== Segment start ==

theorem onlyControl_collectCarrier (carrier : List Byte) (s : State) : OnlyControl s (collectCarrier carrier s) := by
  unfold collectCarrier; split
  · exact .refl _
  · split
    · unfold collectPacket; split
      · exact (onlyPosts_post ..).control
      · split
        · exact OnlyControl.trans (t := { s with control := { s.control with packets := s.control.packets + 1 } })
            ⟨rfl, .refl _⟩ (onlyControl_cutPayload ..)
        · split
          · exact .refl _
          · exact OnlyControl.trans (t := { s with control := { s.control with excess := true } }) ⟨rfl, .refl _⟩
              (onlyPosts_post ..).control
    · exact .refl _

/-! ### The reference timing unit -/

theorem onlyRef_changeStatus (r : RefStatus) (s : State) : OnlyRef s (changeStatus r s) := by
  simp only [changeStatus]; split
  · exact onlyRef_setStatus ..
  · exact (onlyRef_setStatus ..).trans (onlyPosts_post ..).ref

theorem onlyRef_judgePicture (picture : Option HouseFormat) (lines : Nat) (s : State) :
    OnlyRef s (judgePicture picture lines s) := by
  unfold judgePicture; split
  · exact onlyRef_changeStatus ..
  · exact .refl _
  · exact onlyRef_changeStatus ..
  · exact .refl _
  · split
    · split
      · exact OnlyRef.trans (t := placeSwitchLine lines (recordFormat _ s)) ⟨rfl, .refl _⟩ (onlyRef_changeStatus ..)
      · exact onlyRef_setStatus ..
    · exact onlyRef_setStatus ..
  · exact onlyRef_changeStatus ..
  · split
    · exact onlyRef_setStatus ..
    · exact onlyRef_changeStatus ..
  · exact onlyRef_changeStatus ..

theorem onlyRef_actStart (x : ReferenceStart) (s : State) : OnlyRef s (actStart x s) := by
  unfold actStart; split
  · exact ⟨rfl, .refl _⟩
  · exact onlyRef_judgePicture ..

theorem onlyRef_actMissing (s : State) : OnlyRef s (actMissing s) := by
  unfold actMissing; split
  · exact .refl _
  · exact onlyRef_changeStatus ..
  · split
    · exact onlyRef_setStatus ..
    · exact onlyRef_changeStatus ..
  · exact .refl _

end Sys2Proof.Machine
end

== Segment end ==

DIRECTIONS
The entries above must be returned exactly.

RESULT
theorem onlyControl_collectCarrier (carrier : List Byte) (s : State) : OnlyControl s (collectCarrier carrier s) := by
  unfold collectCarrier; split
  · exact .refl _
  · split
    · unfold collectPacket; split
      · exact (onlyPosts_post ..).control
      · split
        · exact OnlyControl.trans (t := { s with control := { s.control with packets := s.control.packets + 1 } })
            ⟨rfl, .refl _⟩ (onlyControl_cutPayload ..)
        · split
          · exact .refl _
          · exact OnlyControl.trans (t := { s with control := { s.control with excess := true } }) ⟨rfl, .refl _⟩
              (onlyPosts_post ..).control
    · exact .refl _

/-! ### The reference timing unit -/

theorem onlyRef_changeStatus (r : RefStatus) (s : State) : OnlyRef s (changeStatus r s) := by
  simp only [changeStatus]; split
  · exact onlyRef_setStatus ..
  · exact (onlyRef_setStatus ..).trans (onlyPosts_post ..).ref

theorem onlyRef_judgePicture (picture : Option HouseFormat) (lines : Nat) (s : State) :
    OnlyRef s (judgePicture picture lines s) := by
  unfold judgePicture; split
  · exact onlyRef_changeStatus ..
  · exact .refl _
  · exact onlyRef_changeStatus ..
  · exact .refl _
  · split
    · split
      · exact OnlyRef.trans (t := placeSwitchLine lines (recordFormat _ s)) ⟨rfl, .refl _⟩ (onlyRef_changeStatus ..)
      · exact onlyRef_setStatus ..
    · exact onlyRef_setStatus ..
  · exact onlyRef_changeStatus ..
  · split
    · exact onlyRef_setStatus ..
    · exact onlyRef_changeStatus ..
  · exact onlyRef_changeStatus ..

theorem onlyRef_actStart (x : ReferenceStart) (s : State) : OnlyRef s (actStart x s) := by
  unfold actStart; split
  · exact ⟨rfl, .refl _⟩
  · exact onlyRef_judgePicture ..

theorem onlyRef_actMissing (s : State) : OnlyRef s (actMissing s) := by
  unfold actMissing; split
  · exact .refl _
  · exact onlyRef_changeStatus ..
  · split
    · exact onlyRef_setStatus ..
    · exact onlyRef_changeStatus ..
  · exact .refl _

end Sys2Proof.Machine
end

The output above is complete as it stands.